The Best And Worst Of Cross-Channel Design
June 30, 2008 2 Comments
We just completed a pretty extensive evaluation of the cross channel experiences of the following 16 large companies:
- Airlines: American Airlines, Delta Air Lines, Southwest Airlines, United Air Lines
- Banks: Bank of America, JP Morgan Chase, Wachovia, Wells Fargo
- Department stores: JC Penney, Kohl’s, Macy’s, Sears
- Mp3 manufacturers: Apple, Creative, iRiver, Sony
The research used Forrester’s Cross-Channel Review methodology (which is a form of an expert reveiw) to grade the experiences across 57 criteria. The analysis looked at interactions via the Web, email, IVR, phone agent, as well as cross-channel transitions.
Here are some of the findings from the research:
- None of the 16 companies received a passing score [+57 or higher].
- Airlines received the highest average score [-8] and MP3 manufacturers the lowest [-29].
- Delta received the highest score and iRiver received the lowest score.
- There were 4 criteria that all of the companies failed:
- “Is text legible?” (Web Site)
- “Can customers get a confirmation of their phone conversation in another channel?” (Phone Agent)
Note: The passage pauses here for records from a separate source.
/-! The device as a whole. -/

/-- Reset, boot, keys and repair tables (R6, R418 to R420, R424, R425, R427 to R431): what each event changes, and when it changes nothing; an
atom reads under another key as that key decrypts it, and under its own again as before.
What a reset does to memory, that fuses and flash keep what they hold, and how an atom comes to its first key are the model's choices, and the stage that sets
each bit of BRINGUP and the moment a key may be loaded are its readings (log 63, log 64, log 65, log 89); so are what the boot status holds, when a report is made
and where an error in a table strikes (log 113, log 116). -/
def Obligations.BootKeysAndRepair : Prop :=
  (∀ s : State, ∃ t, exec .deviceReset s = .next t ∧ t = { State.reset with agenda := s.agenda, free := s.free, serial := s.serial, mem := t.mem, fuses := s.fuses, flashChain := s.flashChain } ∧
    ∀ a, t.byte a = if offDevice a then s.byte a else 0) ∧
  (∀ (s : State) (key stage sig : List Byte), s.verifies key stage sig = true ↔ sha256 key = s.fuses.digest ∧ lmsVerify key stage sig = true) ∧
  (∀ (b : BootRec) (s : State),
    (s.boot.stage = 0 → b.rom = true → s.boot.flashFailed = false → ∀ i, b.flash = some i → s.verifies i.key i.stage1 i.sig1 = true →
      ∃ t, exec (.bootStage1 b) s = .next t ∧ (t.boot.stage, t.boot.source, t.boot.image, t.boot.policy, t.boot.status) = (1, 0, some i, b.policy, s.boot.status) ∧
        t.boot.measures = [⟨1, b.version :: blockOf (s.fuses.digest ++ s.fuses.chain)⟩, ⟨2, blockOf (sha256 i.stage1)⟩, ⟨4, [0]⟩]) ∧
    (s.boot.stage = 0 → b.rom = true → (s.boot.flashFailed = true ∨ ∀ i, b.flash = some i → s.verifies i.key i.stage1 i.sig1 = false) →
      (∀ i, b.net = some i → s.verifies i.key i.stage1 i.sig1 = true → ∃ t, exec (.bootStage1 b) s = .next t ∧
        (t.boot.stage, t.boot.source, t.boot.image, t.boot.policy, t.boot.status) = (1, 1, some i, b.policy, s.boot.status) ∧
        t.boot.measures = [⟨1, b.version :: blockOf (s.fuses.digest ++ s.fuses.chain)⟩, ⟨2, blockOf (sha256 i.stage1)⟩, ⟨4, [1, b.server]⟩]) ∧
      ((∀ i, b.net = some i → s.verifies i.key i.stage1 i.sig1 = false) → ∃ t, exec (.bootStage1 b) s = .next t ∧ t.boot.stage = 3 ∧ t.boot.status = (1, 1))) ∧
    ((s.boot.stage ≠ 0 ∨ b.rom = false) → ∃ t, exec (.bootStage1 b) s = .next t ∧ t.boot = s.boot) ∧
    (∃ t, exec (.bootStage1 b) s = .next t ∧ t.mem = s.mem ∧
      let runs := decide (t.boot.stage = 1 ∨ t.boot.stage = 2)
      (∀ k tb, runs = true → k < 12 → b.tables = [(k, tb)] → b.hbm.getLsbD k = true → s.bringup.getLsbD (12 + k) = false → ∃ r, Tbl.find t.repair k = some r ∧ r.tables = tb ∧ r.shadow = tb) ∧
      ∀ n, n < 64 → t.bringup.getLsbD n = (s.bringup.getLsbD n || (if n = 0 then runs else if n = 4 then b.host else if n = 5 then b.eth else if n < 6 then false
        else if n < 10 then b.dies.getLsbD (n - 6) else if n = 10 then runs && b.lpn else if n = 11 then runs && b.lps else if n < 24 then runs && b.hbm.getLsbD (n - 12) else false)))) ∧
  (∀ (kr : List Nat) (rep : BitVec 8) (s : State),
    (s.boot.stage ≠ 1 → exec (.bootStage2 kr rep) s = .next s) ∧
    (∀ i, s.boot.stage = 1 → s.boot.image = some i →
      (s.verifies i.key i.stage2 i.sig2 = false → s.boot.source = 0 →
        exec (.bootStage2 kr rep) s = .next { s with boot := { s.boot with stage := 0, flashFailed := true, image := none } }) ∧
      (s.verifies i.key i.stage2 i.sig2 = false → s.boot.source ≠ 0 →
        exec (.bootStage2 kr rep) s = .next { s with boot := { s.boot with stage := 3, status := (s.boot.source, 2) } }) ∧
      (s.verifies i.key i.stage2 i.sig2 = true → ∃ t, exec (.bootStage2 kr rep) s = .next t ∧ t.krMap = kr ∧ t.boot.stage = 2 ∧ t.boot.released = s.time ∧
        t.boot.reporting = rep ||| 1 ∧ (t.boot.policy, t.boot.part, t.boot.energy) = (s.boot.policy, Config.partitionReset, Config.energyReset) ∧
        (∀ x y z, s.boot.measures = [⟨1, x⟩, ⟨2, y⟩, ⟨4, z⟩] → t.boot.measures = [⟨1, x⟩, ⟨2, y⟩, ⟨3, blockOf (sha256 i.stage2)⟩, ⟨4, z⟩]) ∧
        (∀ c, (t.coreAt c).ebud = if (Tbl.find s.cores c).isSome then Config.ebudReset else (s.coreAt c).ebud) ∧
        ∀ n, n < 64 → t.bringup.getLsbD n = (s.bringup.getLsbD n || decide (1 ≤ n ∧ n ≤ 3))))) ∧
  (∀ (c : Nat) (s : State),
    (s.boot.stage = 2 → c < 8 → s.boot.reporting.getLsbD c = false → s.boot.released + 100000000 ≤ s.time →
      ∃ t, exec (.compositorReportTimeout c) s = .next t ∧ ∀ n, n < 8 → t.boot.timedOut.getLsbD n = (s.boot.timedOut.getLsbD n || decide (n = c))) ∧
    ((s.boot.stage ≠ 2 ∨ s.boot.reporting.getLsbD c = true ∨ s.time < s.boot.released + 100000000) → exec (.compositorReportTimeout c) s = .next s)) ∧
  (∀ (id : Nat) (key : BitVec 512) (s : State),
    ((s.boot.reported = true ∨ s.boot.stage = 0 ∨ s.boot.stage = 3) → exec .spdmMeasurement s = .next s) ∧
    (s.boot.reported = false → (s.boot.stage = 1 ∨ s.boot.stage = 2) → exec .spdmMeasurement s = .next { s with boot := { s.boot with
      report := s.measured, signature := Config.signature (s.measured.map (fun m => (m.index, m.content))), reported := decide (s.boot.stage = 2) } }) ∧
    s.measured.map (·.index) = s.boot.measures.map (·.index) ++ (if s.boot.stage = 2 then [16, 17, 18] else []) ∧
    (∀ m ∈ s.boot.measures, m ∈ s.measured) ∧
    (s.boot.stage = 2 → ⟨16, addressMap ++ s.saggars.flatMap (fun g => [g.1, g.2.cfg.grantBase, g.2.cfg.grantLen]) ++ s.krMap⟩ ∈ s.measured ∧
      ⟨18, s.boot.policy.flatMap (fun e => [e.1, e.2])⟩ ∈ s.measured) ∧
    (s.bringup.getLsbD 2 = true → s.boot.reported = true → (∀ r ∈ s.repair, r.2.stale = false) → id < 256 →
      exec (.keyLoad id key) s = .next { s with keys := Tbl.put s.keys id key }) ∧
    ((s.bringup.getLsbD 2 = false ∨ s.boot.reported = false ∨ ∃ r ∈ s.repair, r.2.stale = true) → exec (.keyLoad id key) s = .next s)) ∧
  (∀ (k w : BitVec 512) (i j loc n : Nat) (kd : Acc) (s : State), spaceOf loc < 2 → 0 < n → loc % 32 + n ≤ 32 → Tbl.find s.keys i = some k → Tbl.find s.keys j = some w →
    let bs := (List.range 32).map (fun q => s.byte (32 * (loc / 32) + q))
    (Tbl.find s.sealed (loc / 32) = some k → s.underKey kd loc n i = s) ∧
    (Tbl.find s.sealed (loc / 32) = none → s.underKey .load loc n i = s ∧ s.underKey .store loc n i = { s with sealed := Tbl.put s.sealed (loc / 32) k }) ∧
    (Tbl.find s.sealed (loc / 32) = some k → w ≠ k → s.Canonical → let t := s.underKey .load loc n j
      (∀ q, q < 32 → t.byte (32 * (loc / 32) + q) = (rekeyed k w (loc / 32) bs).getD q 0) ∧ (∀ a, a / 32 ≠ loc / 32 → t.byte a = s.byte a) ∧
      ∀ a, (t.underKey kd loc n i).byte a = s.byte a)) ∧
  (∀ (k pch : Nat) (s : State), k < 12 → pch < 512 →
    let r := Tbl.get s.repair k Repair.init
    let rest := r.struck.filter (fun p => decide (p ≠ pch))
    (pch ∉ r.fence → s.upsetTable k pch false = s ∧
      ∀ loc, spaceOf loc = 0 → stackOf loc = k → pseudoOf loc = pch → (s.upsetTable k pch true).tableWaits loc 1 = true) ∧
    ((∀ p ∈ s.peers, p.heldMsgs = []) →
      (∃ t, exec (.repairTableReload k pch true) s = .next t ∧ t.mem = s.mem ∧ Tbl.find t.repair k = some { r with reloads := sat1 r.reloads, tables := r.shadow, struck := rest }) ∧
      (s.waiters = [] → pch ∉ r.fence → ∃ t, exec (.repairTableReload k pch false) s = .next t ∧ t.mem = s.mem ∧ t.stale = true ∧
        Tbl.find t.repair k = some { r with fenced := sat1 r.fenced, fence := r.fence ++ [pch], stale := true, struck := rest } ∧
        ∀ loc, spaceOf loc = 0 → stackOf loc = k → pseudoOf loc = pch → t.fenced loc = true)) ∧
    (∀ p m, s.peers = [p] → p.heldMsgs = [m] → m.seq = p.recvSeq → s.waiters = [] → (∀ e ∈ s.repair, ∀ q ∈ e.2.struck, e.1 = k ∧ q = pch) →
      ∃ t, exec (.repairTableReload k pch true) s = .next t ∧ t.peers.map (fun q => (q.heldMsgs, q.recvSeq)) = [([], (p.recvSeq + 1) % 2 ^ 32)]))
- “Can the user complete her goals in all required channels?” (Channel Transition)
- “Can the user control how he interacts with the company?” (Channel Transition)
- Results differed across the channels we evaluated:
- Web Site: Delta was best; Sony was worst
- IVR: American Airlines was best; iRiver, JC Penney, Southwest Airlines were worst
- Phone agents: American Airlines was best; JC Penney was worst
- Email: Sears, Creative were best; Southwest Airlines, Apple, iRiver were worst
- Channel transitions: Macy’s was best; JPMorgan Chase, American Airlines were worst
I need to give a shout out to the Adele Sage, Vidya Drego, and Andrew McInnes who did most of the hard work on the research.
The bottom line: It’s not all bad news; firms that make improvements can really differentiate themselves.